Describing the effects of the war as “the greatest supply shock since at least the early 1970s”, the Bank predicts that the increased cost for commodities such as food, oil, gas and metals will have a profound impact on economies, particularly those in lower income countries. Russia and Ukraine supply a disproportionately high share of commodities, including wheat, corn, fertiliser, titanium and nickel.

The new forecasts are based on a series of assumptions about events in the coming months, and therefore have a high degree of uncertainty. Nevertheless, it is clear that many economies will be severely hit and that some will suffer more than others.

For example, the EBRD expects Ukraine’s GDP to fall by 20 per cent this year and Russia’s by 10 per cent. Ukraine’s GDP had been forecast to grow by 3.5 per cent this year, and Russia’s by 3 per cent.

In Armenia, the bank forecasts GDP growth by 1.5% in 2022, and by 4% in 2023.

According to the report, Armenia and Georgia have high export shares to Russia (25-30 per cent), which would likely be affected by the expected downturn of the sanctioned Russian economy. Armenia might also be hurt by a fall in remittances from Russia. Increasing arrivals of Russians who seek refuge in Armenia and Georgia might compensate this to some extent. And tourism is expected to take a hit in many countries including Armenia, Estonia, Georgia and Montenegro.



The EBRD has not been doing new business in Russia since 2014, and announced that it had closed its offices in Moscow as well as in Minsk. The bank has announced an initial €2 billion resilience package to support its economy and its affected neighbors.

Beata Javorcik, Chief Economist of the EBRD, stated that “the war on Ukraine has been having a profound impact on the economies in the EBRD regions as well as globally.

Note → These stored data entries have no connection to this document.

-- ==== Sys2Proof/Machine/MemCmds.lean ====
section
/-!
DEFINITION. Memory fragments of every master (R243-R246), the atomics (R225, R226), ECC write-back and patrol (R222), refresh (R224),
calibration (R227, R228), tap reads (R237, R238) and the fences a stack raises itself (R224, R240).
-/

namespace Sys2Proof.Machine

/-! ### Targets -/

/-- Device address `a` lies in the HBM placement of partition `p` (R218, R219). -/
def inPlacement (s : State) (p : PartId) (a : Nat) : Bool :=
  let c := s.parts[p].cfg
  let w := s.wideGib.toNat
  let x := a - hbmLo
  if c.hbmSize = 0 ∨ a < hbmLo ∨ hbmHi ≤ a then false
  else if c.hbmMode = 0 then decide (c.hbmBase.toNat * gib ≤ x ∧ x < (c.hbmBase.toNat + c.hbmSize.toNat) * gib)
  else if x < w * 2 ^ 33 then false
  else
    let y := x - w * 2 ^ 33
    let per := (24 - w) * gib
    let lo := c.hbmBase.toNat * gib
    bit c.hbmStacks (y / per) && decide (lo ≤ y % per ∧ y % per < lo + c.hbmSize.toNat / (stackSet c.hbmStacks).2 * gib)

/-- The unit is a target of the master's row of Table 9.1. -/
def mayReach (s : State) (m : MasterKind) (u : MemUnit) (a : Nat) : Bool :=
  match m, u with
  | .engine n unit, .bank b => decide (unit < 6) && (match execPart s n with
      | some p => s.banks[b].part.toNat == p.val
      | none => false)
  | .engine _ unit, .pc .. => decide (unit < 6)
  | .hostPath h, .bank b => (match bankPart s b with
      | some p => ownerOf' s p == h
      | none => false)
  | .hostPath h, .pc .. => (List.finRange 16).any fun p => ownerOf' s p == h && inPlacement s p a
  | .nest d, .bank b => b.val / 64 == d.val
  | .nest _, .pc .. => true
  | .crc u, .bank b => u.val / 4 == b.val / 64
  | .unused, _ => false
  | _, .bank _ => false
  | _, .pc .. => true
where
  /-- The port that owns a partition. -/
  ownerOf' (s : State) (p : PartId) : PortId := Fin.ofNat 4 s.parts[p].cfg.ownerPort.toNat

/-! ### Fragments -/

/-- Words of a fragment: word address and, of the fragment's bytes, the mask in that word. -/
def fragWords (f : Frag) : List (Nat × List Bool) :=
  (List.range (cdiv (f.addr % 16 + f.len) 16)).map fun i =>
    let w := f.addr / 16 * 16 + 16 * i
    (w, (List.range 16).map fun j => decide (f.addr ≤ w + j ∧ w + j < f.addr + f.len))

/-- Upsets that concern the fragment's words. -/
def fragUpsets (f : Frag) (us : List Upset) : List Upset :=
  us.filter fun u => decide (f.addr / 16 ≤ u.word ∧ u.word ≤ (f.addr + f.len - 1) / 16)

/-- A fragment read at its target: the words, the first bad status and the state. -/
def fragRead (m : MasterKind) (code : Nat) (tap : Option BankId) : List (Nat × List Bool) → State → List W128 × Nat × State
  | [], s => ([], 0, s)
  | (a, _) :: r, s =>
    let x := match tap with
      | some b => tapWord s (masterDie m) b code a
      | none => readWord s (masterDie m) code a
    let y := fragRead m code tap r x.s
    ((if x.status = 5 then 0 else x.data) :: y.1, if x.status ≠ 0 then x.status else y.2.1, y.2.2)

/-- The sixteen data bytes of the word at `w` in a fragment. -/
def fragByteWord (f : Frag) (data : List Byte) (w : Nat) : W128 :=
  wordOfBytes ((List.range 16).map fun j => if f.addr ≤ w + j then nth data (w + j - f.addr) 0 else 0)

/-- The enabled bytes of the word at `w`. -/
def fragEnable (f : Frag) (en : List Bool) (w : Nat) (mask : List Bool) : List Bool :=
  (List.range 16).map fun j => nth mask j false && nth en (w + j - f.addr) false

/-- Partition-relative offset of an HBM device address that the partition's placement holds: the inverse of R219. -/
def partOffset (s : State) (p : PartId) (a : Nat) : Option Nat :=
  if !inPlacement s p a then none
  else
    let c := s.parts[p].cfg
    let x := a - hbmLo
    if c.hbmMode = 0 then some (x - c.hbmBase.toNat * gib)
    else
      let w := s.wideGib.toNat
      let y := x - w * 2 ^ 33
      let per := (24 - w) * gib
      let k := stackSet c.hbmStacks
      let l := y % per - c.hbmBase.toNat * gib
      some ((l / 256 * k.2 + (y / per - k.1)) * 256 + l % 256)

/-- The word at `a` that an engine writes is a design-memory word of its partition's executing segment: its offset (R44). -/
def dmOffset (s : State) (m : MasterKind) (a : Nat) : Option (VeId × Nat × PartId × Nat) :=
  match m with
  | .engine n unit =>
    match execPart s n with
    | some p =>
      match partOffset s p a with
      | some x => if s.parts[p].run.isSome && inDmem s.parts[p] x then some (n, unit, p, x) else none
      | none => none
    | none => none
  | _ => none

/-- A fragment written at its target: the first bad status and the state. An engine's write of a design-memory
word joins the write queue (R44). -/
def fragWrite (m : MasterKind) (code : Nat) (f : Frag) (data : List Byte) (en : List Bool) :
    List (Nat × List Bool) → State → Nat × State
  | [], s => (0, s)
  | (a, mask) :: r, s =>
    let k := fragEnable f en a mask
    if k.all (! ·) then fragWrite m code f data en r s
    else
      let x := match dmOffset s m a with
        | some (n, unit, p, o) => veWrite s n unit p false o (fragByteWord f data a) k
        | none => writeMasked s (masterDie m) code a (fragByteWord f data a) k
      let y := fragWrite m code f data en r x.s
      (if x.status ≠ 0 then x.status else y.1, y.2)

/-- A transaction of the master with this tag is outstanding, or all 32 of its tags are in use: it issues nothing (R244). Only a request held
at a bank stays outstanding between two commands. -/
def tagBusy (s : State) (f : Frag) : Bool :=
  let mine := ((List.finRange 256).flatMap fun b => s.banks[b].held).filter fun h => h.frag.master == f.master
  mine.any (fun h => h.frag.tag == f.tag) || decide (32 ≤ mine.length)

/-- The request reaches its target: a fenced unit, or one out of reach, answers at once (R21, R239); to another it wins every arbiter on its way. -/
def sentTo (s : State) (m : MasterKind) (u : MemUnit) (viaTap : Bool) (r : Rivals) : Option State :=
  if unitFenced s (masterDie m) u then some s else pathGrant s m u viaTap r

/-- The bank holds the fragment of a new owner during a handover (R234); one fenced or out of reach holds nothing (R21, R239). -/
def heldAt (s : State) (m : MasterKind) (u : MemUnit) : Option BankId :=
  match u with
  | .bank b => if !unitFenced s (masterDie m) u && ownerCheck s.banks[b] (masterCode s b m) == 9 then some b else none
  | .pc .. => none

/-- The internal working RAM and boot ROM that the supervisor and the dictionary engine reach (Table 7.2, R249). -/
def internalRead (s : State) (a : Nat) : Option W128 × State :=
  if a < 0x100000 then (some (if !s.fab.remap && decide (a < 0x40000) then wordOfBytes ((List.range 16).map fun i => Config.romByte (a + i))
    else wordOfBytes (cellsGet s.mem.ram a 16)), s)
  else if 0x80F0000000 ≤ a ∧ a < 0x80F0100000 then (some (wordOfBytes (cellsGet s.mem.ram (a - 0x80F0000000) 16)), s)
  else if 0x80F0100000 ≤ a ∧ a < 0x80F0140000 then (some (wordOfBytes ((List.range 16).map fun i => Config.romByte (a - 0x80F0100000 + i))), s)
  else if 0x8000000000 ≤ a then (some (drawWord s).1, (drawWord s).2)
  else (none, s)

/-- Masters with a row in the internal space. -/
def hasInternal (m : MasterKind) (a : Nat) : Bool :=
  match m with
  | .supervisor => true
  | .dictionary => decide (0x8000000000 ≤ a)
  | _ => false

/-- A read of internal space, word by word. -/
def internalReads : List (Nat × List Bool) → State → List W128 × Nat × State
  | [], s => ([], 0, s)
  | (a, _) :: r, s =>
    let x := internalRead s a
    let y := internalReads r x.2
    match x.1 with
    | some v => (v :: y.1, y.2.1, y.2.2)
    | none => (0 :: y.1, 4, y.2.2)

/-- A write of internal space, word by word: working RAM takes it, boot ROM refuses it (R249). -/
def internalWrites (f : Frag) (data : List Byte) (en : List Bool) : List (Nat × List Bool) → State → Nat × State
  | [], s => (0, s)
  | (a, mask) :: r, s =>
    let v := fragByteWord f data a
    let k := fragEnable f en a mask
    let put (off : Nat) : State :=
      let old := wordOfBytes (cellsGet s.mem.ram off 16)
      { s with mem := { s.mem with ram := cellsSet s.mem.ram off (bytesOf (mergeBytes old v k) 16) } }
    if a < 0x100000 then
      if !s.fab.remap && decide (a < 0x40000) then (4, s) else internalWrites f data en r (put a)
    else if 0x80F0000000 ≤ a ∧ a < 0x80F0100000 then internalWrites f data en r (put (a - 0x80F0000000))
    else if 0x80F0100000 ≤ a ∧ a < 0x80F0140000 then (4, s)
    else if 0x8000000000 ≤ a then internalWrites f data en r (setFreezeOf s a v k)
    else (4, s)

/-- A crow's nest and a CRC unit reach a bank through its tap port, unless the nest owns it (Table 9.1, R237). -/
def tapOf (s : State) (m : MasterKind) (u : MemUnit) : Option BankId :=
  match m, u with
  | .nest d, .bank b => if s.banks[b].owner.toNat = 0xC0 + d.val then none else some b
  | .crc _, .bank b => some b
  | _, _ => none

/-- A request for the internal space or the boot window passes the management port (Table 9.3), in the debug freeze too (R415; log 102). -/
def internalPath (s : State) (m : MasterKind) (rv : Rivals) (f : State → State) : State :=
  match portGrant s m rv with
  | some s1 => f s1
  | none => s

/-- MEMORY_READ: a read fragment is accepted and its response returned (R243-R246, R220, R235). -/
def memReadOp (s : State) (f : Frag) (rv : Rivals) (us : List Upset) : State :=
  let m := masterKind f.master.toNat
  if dead s || tagBusy s f then s
  else
    match unitOf s f.addr with
    | none =>
      if hasInternal m f.addr then
        internalPath s m rv fun s1 =>
        let r := internalReads (fragWords f) s1
        emit r.2.2 (.bus f.master f.tag (if r.2.1 = 0 then r.1 else []) r.2.1)
      else emit s (.bus f.master f.tag [] 4)
    | some u =>
      if !mayReach s m u f.addr then emit s (.bus f.master f.tag [] 4)
      else
        let tap := tapOf s m u
        match sentTo s m u tap.isSome rv with
        | none => s
        | some s1 =>
          match (if tap.isSome then none else heldAt s1 m u) with
          | some b => modBank s1 b fun k => { k with held := k.held ++ [{ frag := f, data := none }] }
          | none =>
            let code := match u with | .bank b => masterCode s b m | .pc .. => 0
            let r := fragRead m code tap (fragWords f) (addUpsets s1 (fragUpsets f us))
            emit r.2.2 (.bus f.master f.tag r.1 r.2.1)

/-- MEMORY_WRITE: a write fragment is accepted and applied whole; a write on a tap port is refused (R237, R243-R246). -/
def memWriteOp (s : State) (f : Frag) (data : List Byte) (en : List Bool) (tap : Bool) (rv : Rivals) (us : List Upset) : State :=
  let m := masterKind f.master.toNat
  if dead s || tagBusy s f then s
  else
    match unitOf s f.addr with
    | none =>
      if hasInternal m f.addr then
        internalPath s m rv fun s1 =>
        let r := internalWrites f data en (fragWords f) s1
        emit r.2 (.bus f.master f.tag [] r.1)
      else emit s (.bus f.master f.tag [] 4)
    | some u =>
      if !mayReach s m u f.addr || (tapOf s m u).isSome || (tap && (match u with | .bank _ => true | .pc .. => false)) then
        emit s (.bus f.master f.tag [] 4)
      else
        match sentTo s m u false rv with
        | none => s
        | some s1 =>
          match heldAt s1 m u with
          | some b => modBank s1 b fun k => { k with held := k.held ++ [{ frag := f, data := some (data, en) }] }
          | none =>
            let code := match u with | .bank b => masterCode s b m | .pc .. => 0
            let r := fragWrite m code f data en (fragWords f) (addUpsets s1 (fragUpsets f us))
            emit r.2 (.bus f.master f.tag [] r.1)

/-- A fragment that a bank held is admitted when the drain ends (R234). -/
def admitHeld (s : State) (x : HeldFrag) : State :=
  let m := masterKind x.frag.master.toNat
  match unitOf s x.frag.addr with
  | some (.bank b) =>
    let code := masterCode s b m
    match x.data with
    | none =>
      let r := fragRead m code none (fragWords x.frag) s
      emit r.2.2 (.bus x.frag.master x.frag.tag r.1 r.2.1)
    | some (data, en) =>
      let r := fragWrite m code x.frag data en (fragWords x.frag) s
      emit r.2 (.bus x.frag.master x.frag.tag [] r.1)
  | _ => s

/-- MEMORY_READ (R246). -/
def execMemoryRead (f : Frag) (rivals : Rivals) (upsets : List Upset) (s : State) : Host.Outcome State Fault Refusal :=
  .next (if f.wf then memReadOp s f rivals upsets else s)

/-- MEMORY_WRITE (R246). -/
def execMemoryWrite (f : Frag) (data : List Byte) (enable : List Bool) (tap : Bool) (rivals : Rivals) (upsets : List Upset)
    (s : State) : Host.Outcome State Fault Refusal :=
  .next (if f.wf && decide (data.length = f.len) && decide (enable.length = f.len) && f.enablesWf enable then
      memWriteOp s f data enable tap rivals upsets
    else s)

/-! ### Atomics -/

/-- Masters that issue atomics (R225, Table 9.1): a VE's write stream unit only the OR; the stream entries' ring indices are the host stream
path's. -/
def mayAtomic (m : MasterKind) (isOr : Bool) : Bool :=
  match m with
  | .engine _ u => u == 3 && isOr
  | .twin => true
  | .events => true
  | .ledger => true
  | .hostPath _ => true
  | _ => false

/-- An atomic at its pseudo-channel; `ret` says that it returns the old word (Table 8.2). -/
def atomicOp (s : State) (f : Frag) (rv : Rivals) (us : List Upset) (isOr ret : Bool) (g : W128 → W128) : State :=
  let m := masterKind f.master.toNat
  if dead s || tagBusy s f then s
  else
    match unitOf s f.addr with
    | some (.pc st c row word) =>
      if !mayAtomic m isOr || !mayReach s m (.pc st c row word) f.addr then emit s (.bus f.master f.tag [] 4)
      else
        match sentTo s m (.pc st c row word) false rv with
        | none => s
        | some s1 =>
          let r := atomicWord (addUpsets s1 (fragUpsets f us)) (masterDie m) f.addr g
          emit r.s (.bus f.master f.tag (if ret && r.status == 0 then [r.data] else []) r.status)
    | _ => emit s (.bus f.master f.tag [] 4)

Inflationary pressures were already exceptionally high and it seems certain they will now be worse, which will have a disproportionate affect on many of the lower income countries where we work.”

Europe has also seen the greatest force displacement of people since the Second World War, and the report examines the potential consequences of this migration.

A number of countries have also announced higher targets for military spending since Russia’s invasion of Ukraine.

The EBRD forecasts assume that a ceasefire is brokered within a couple of months, followed soon after by the start of a major reconstruction effort in Ukraine which will bring GDP by end-2023 back close to, but still below, pre-war levels.

With so much uncertainty, the Bank intends to produce a further forecast in the next couple of months.